[Stored data]
-- ==== Sys2Proof/Certificates/Slice0/Obligations.lean ====
section
/-! DEFINITION. The statements for the provers: what the commands and events do, by the spec's numbered rules; the device's
laws kept by every step. -/

open Sys2Proof Sys2Proof.Machine Sys2Proof.Safety

-- the step

/-- A step takes the command at the front of the queue and runs it on the state with the queue's rest. On an empty
queue a profile that is being loaded comes to have been loaded (R181, R195), which has no row, and nothing else
changes (the model's choice, log entries 2 and 11). -/
def Obligations.StepTakesTheFront : Prop :=
  (∀ (c : Instr) (rest : List Instr) (s : State),
      step { s with pending := c :: rest } = exec c { s with pending := rest }) ∧
    ∀ s : State, step { s with pending := [] } = .next { s with
      pending := []
      dev := { s.dev with supply := if s.dev.supply = .loading then .running else s.dev.supply } }

-- control links

/-- R193: what IDENTIFY answers, on any link; nothing else changes. -/
def Sys2Proof.Claims.IdentifyAnswers : Prop :=
  ∀ (l : Link) (s : State), Takes l s → ∃ n, 1 ≤ n ∧ n ≤ 255 ∧
    exec (.identify l []) s =
      .next (answered l 0x01 .ok (.identity "USHGEN" "7320" n l s.prof.loaded (s.link l).rate) s)

/-- R194: the values of each page of STATUS READ, on any link; a page above 5 is refused BAD_PARAM; nothing else
changes. -/
def Sys2Proof.Claims.StatusReadPages : Prop :=
  ∀ (l : Link) (s : State), Takes l s →
    exec (.statusRead l [0]) s = .next (answered l 0x02 .ok (.devicePage
      { state := s.dev.state, mode := s.sup.mode, remembered := s.sup.remembered, clock := s.dev.clock,
        returnCount := s.dev.returnCount, loaded := s.prof.loaded,
        rates := #v[s.links.p.rate, s.links.c.rate, s.links.s.rate, s.links.a.rate],
        faults := #v[s.links.p.faults, s.links.c.faults, s.links.s.faults, s.links.a.faults] }) s) ∧
    exec (.statusRead l [1]) s = .next (answered l 0x02 .ok (.delayPage
      { state := s.delay.state, excess := s.delay.excess, target := s.delay.target,
        targetSamples := 480 * s.delay.target,
        safe := decide (s.delay.state = .safe) || decide (s.delay.state = .shrinking),
        alertSegs := s.delay.alertSegs, dump := s.delay.dump, settings := s.delay.settings }) s) ∧
    exec (.statusRead l [2]) s = .next (answered l 0x02 .ok (.memoryPage
      { ring := s.mem.ring, pool := 16384 - s.mem.ring, reserve := s.mem.reserve, freeLength := s.mem.free.length,
        general := s.mem.general, alertCount := s.mem.alertCount, errors := s.mem.errors,
        fallback := s.clips.fallback, tone := s.clips.tone }) s) ∧
    exec (.statusRead l [3]) s = .next (answered l 0x02 .ok (.programmePage
      { engine := s.cue.state, studioOn := s.mix.studio.active && !s.mix.studio.fadingOut,
        occupants := #v[s.callers.slots[0].occupant, s.callers.slots[1].occupant],
        queueLength := s.callers.queue.length, safeTake := s.sup.settings.safeTake,
        activeAlerts := s.alerts.records.toList.countP Option.isSome, alert := s.alerts.settings }) s) ∧
    exec (.statusRead l [4]) s = .next (answered l 0x02 .ok (.linkPage
      { state := s.tx.state, age := s.tx.age, run := s.tx.run, bad := s.tx.bad, seq := s.tx.seq,
        status := s.tx.status, mark := s.tx.mark, sent := s.tx.history.getLast?, settings := s.tx.settings }) s) ∧
    exec (.statusRead l [5]) s = .next (answered l 0x02 .ok (.panelPage
      { counter := s.sup.counter, supervision := s.sup.settings, panel := s.panel.settings,
        lines := s.panel.lines.map fun x => ⟨x.recognised, x.flag, x.general⟩ }) s) ∧
    ∀ p : Byte, 5 < p.toNat → exec (.statusRead l [p]) s = .next (answered l 0x02 .badParam .none s)

/-- R190: EVENTS READ returns each pending event of the link with its mask bit, count and values, in ascending order
when the set stands so; nothing else changes. -/
def Sys2Proof.Claims.EventsReadReturnsThePendingEvents : Prop :=
  ∀ (l : Link) (s : State), Takes l s → ∃ es : List EventLine,
    exec (.eventsRead l []) s = .next (answered l 0x03 .ok (.events es) s) ∧
    es.map (fun e => (⟨e.event, e.count⟩ : PendingEvent)) = (s.link l).events ∧
    (∀ e ∈ es, e.number = e.event.number ∧ (e.enabled = true ↔ e.number ∈ (s.link l).enabled)) ∧
    (Ascending (s.link l).events → es.Pairwise fun a b => a.number < b.number)

/-- R78, R110: CUE LIST READ answers the engine state, the number of entries, the voices, at most 8 entries from the
position asked, and in HELD the state left; QUEUE READ answers the line records, the queue, the slots, the
measurement, the next number and the SAFE-TAKE policy. Nothing changes. -/
def Sys2Proof.Claims.ListsAreRead : Prop :=
  (∀ (p : Byte) (s : State), Takes .P s → 1 ≤ p.toNat → p.toNat ≤ 32 →
    exec (.cueListRead .P [p]) s = .next (answered .P 0x1C .ok (.cueList
      { engine := s.cue.state, count := s.cue.entries.length, voiceA := s.cue.voiceA, voiceB := s.cue.voiceB,
        entries := (s.cue.entries.drop (p.toNat - 1)).take 8, stateLeft := s.cue.held.map HeldRecord.stateLeft }) s)) ∧
  ∀ s : State, Takes .S s → exec (.queueRead .S []) s = .next (answered .S 0x56 .ok (.callerQueue
    { lines := s.callers.lines, queue := s.callers.queue, slots := s.callers.slots, measure := s.callers.measure,
      nextNumber := s.callers.nextNumber, safeTake := s.sup.settings.safeTake }) s)

/-- What the reading commands of every link, CUE LIST READ and QUEUE READ answer (R78, R110, R190, R193, R194). -/
def Obligations.TheDeviceIsRead : Prop :=
  Claims.IdentifyAnswers ∧
    Claims.StatusReadPages ∧
    Claims.EventsReadReturnsThePendingEvents ∧
    Claims.ListsAreRead

/-- R188: raising an event on a link. A set in ascending order stays so; the event is pending with the values of this
occurrence and a count of 1, or one more, at most 255, than it had; every other pending event stays as it is. -/
def Sys2Proof.Claims.RaisingAnEvent : Prop :=
  ∀ (l : Link) (e : Event) (s : State), Ascending (s.link l).events →
    let es := ((raise l e s).link l).events
    Ascending es ∧
    (∀ p, p.event.number ≠ e.number → (p ∈ es ↔ p ∈ (s.link l).events)) ∧
    (∃ p ∈ es, p.event = e ∧
      ((∀ q ∈ (s.link l).events, q.event.number ≠ e.number) → p.count = 1) ∧
      ∀ q ∈ (s.link l).events, q.event.number = e.number → p.count = min 255 (q.count + 1)) ∧
    ∀ k, k ≠ l → (raise l e s).link k = s.link k

/-- R189: ATTN of a link is asserted exactly while a pending event of it is enabled, and released in POWER_UP. -/
def Sys2Proof.Claims.AttnFollowsThePendingEvents : Prop :=
  ∀ (l : Link) (s : State), s.dev.supply = .running →
    (s.dev.state = .powerUp → s.attn l = false) ∧
    (s.dev.state ≠ .powerUp →
      (s.attn l = true ↔ ∃ p ∈ (s.link l).events, p.event.number ∈ (s.link l).enabled))

/-- Events are kept pending on their link, and ATTN tells of them (R188, R189). -/
def Obligations.EventsArePendingAndSignalled : Prop :=
  Claims.RaisingAnEvent ∧
    Claims.AttnFollowsThePendingEvents

/-- R191: one pair of EVENTS ACKNOWLEDGE, on any link. A number that is not one of the link's events is refused; a
pending event is cleared when the count given is 0 or at or above its own, and otherwise keeps its values with its
count reduced; the others stay; clearing PANEL_INPUT on link C clears the panel's pending flags (R173). -/
def Sys2Proof.Claims.AcknowledgingAnEvent : Prop :=
  ∀ (l : Link) (n c : Byte) (s : State), Takes l s →
    (n.toNat ∉ linkEvents l → exec (.eventsAcknowledge l [n, c]) s = .next (answered l 0x04 .badParam .none s)) ∧
    (n.toNat ∈ linkEvents l → Ascending (s.link l).events → ∃ t, exec (.eventsAcknowledge l [n, c]) s = .next t ∧
      (∃ es, es = (s.link l).events.filterMap (fun p =>
        if p.event.number ≠ n.toNat then some p
        else if c.toNat = 0 ∨ p.count ≤ c.toNat then none
        else some { p with count := p.count - c.toNat }) ∧
        t.links = (answered l 0x04 .ok (.remaining (es.map fun p => p.event.number))
          (s.modLink l fun p => { p with events := es })).links) ∧
      (∀ i : Fin 8, t.panel.lines[i] = { s.panel.lines[i] with flag :=
        if l = .C ∧ n.toNat = 0x20 ∧ (∃ p ∈ (s.link .C).events, p.event.number = 0x20) ∧
          (∀ p ∈ (t.link .C).events, p.event.number ≠ 0x20) then false else s.panel.lines[i].flag }) ∧
      { t with links := s.links, panel := { t.panel with lines := s.panel.lines } } = s)

/-- R192: EVENT MASK SET, on any link: the events listed become enabled and the link's others disabled, the event set
stays; a number that is not one of the link's events is refused. -/
def Sys2Proof.Claims.SettingTheEventMask : Prop :=
  ∀ (l : Link) (ps : List Byte) (s : State), Takes l s → ps.length ≤ 25 →
    ((∀ b ∈ ps, b.toNat ∈ linkEvents l) → ∃ t, exec (.eventMaskSet l ps) s = .next t ∧
      (∀ n, n ∈ (t.link l).enabled ↔ n ∈ linkEvents l ∧ ∃ b ∈ ps, b.toNat = n) ∧
      t = answered l 0x05 .ok .none (s.modLink l fun p => { p with enabled := (t.link l).enabled })) ∧
    ((∃ b ∈ ps, b.toNat ∉ linkEvents l) →
      exec (.eventMaskSet l ps) s = .next (answered l 0x05 .badParam .none s))

/-- EVENTS ACKNOWLEDGE and EVENT MASK SET (R191, R192). -/
def Obligations.EventsAreAcknowledgedAndMasked : Prop :=
  Claims.AcknowledgingAnEvent ∧
    Claims.SettingTheEventMask

/-- R187: the availability table: its codes, the links of each, and the states in which a command is not taken. -/
def Sys2Proof.Claims.AvailabilityTable : Prop :=
  commandTable.map CommandRow.code =
    [0x01, 0x02, 0x03, 0x04, 0x05, 0x10, 0x11, 0x12, 0x13, 0x14, 0x18, 0x19, 0x1A, 0x1B, 0x1C, 0x1D, 0x20, 0x21,
      0x30, 0x31, 0x32, 0x33, 0x34, 0x35, 0x36, 0x37, 0x38, 0x39, 0x3A, 0x3B, 0x3C, 0x3D, 0x3E, 0x3F, 0x40, 0x41,
      0x42, 0x48, 0x50, 0x51, 0x52, 0x53, 0x54, 0x55, 0x56, 0x60, 0x61, 0x62, 0x63] ∧
  (∀ r ∈ commandTable, r.links =
    if r.code ≤ 0x05 then [.P, .C, .S, .A] else if r.code ≤ 0x1D then [.P] else if r.code ≤ 0x21 then [.P, .C]
    else if r.code ≤ 0x42 then [.C] else if r.code = 0x48 then [.C, .A] else if r.code ≤ 0x56 then [.S] else [.A]) ∧
  (∀ r ∈ commandTable, r.standby = false ↔ r.code ∈ [0x31, 0x34, 0x38, 0x39, 0x60]) ∧
  (∀ r ∈ commandTable, r.normal = false ↔ r.code ∈ [0x30, 0x3F, 0x41]) ∧
  (∀ r ∈ commandTable, r.alert = false ↔ r.code ∈ [0x30, 0x38, 0x39, 0x3F, 0x41]) ∧
  (∀ r ∈ commandTable, r.fallback = false ↔ r.code ∈ [0x30, 0x3F, 0x41])

/-- R186: UNKNOWN COMMAND, a frame whose code no row of the table has, is answered so. -/
def Sys2Proof.Claims.UnknownCommandsAreAnswered : Prop :=
  ∀ (l : Link) (code : Byte) (ps : List Byte) (s : State), LinkFree l s → Settled s → (∀ r ∈ commandTable, r.code ≠ code.toNat) →
    exec (.unknownCommand l code ps) s = .next (answered l code.toNat .unknownCommand .none s)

EXERCISE DETAILS
Note how many lines in the data above have the string "kept" in them, and give that number by itself.

FINISHED EXERCISE
2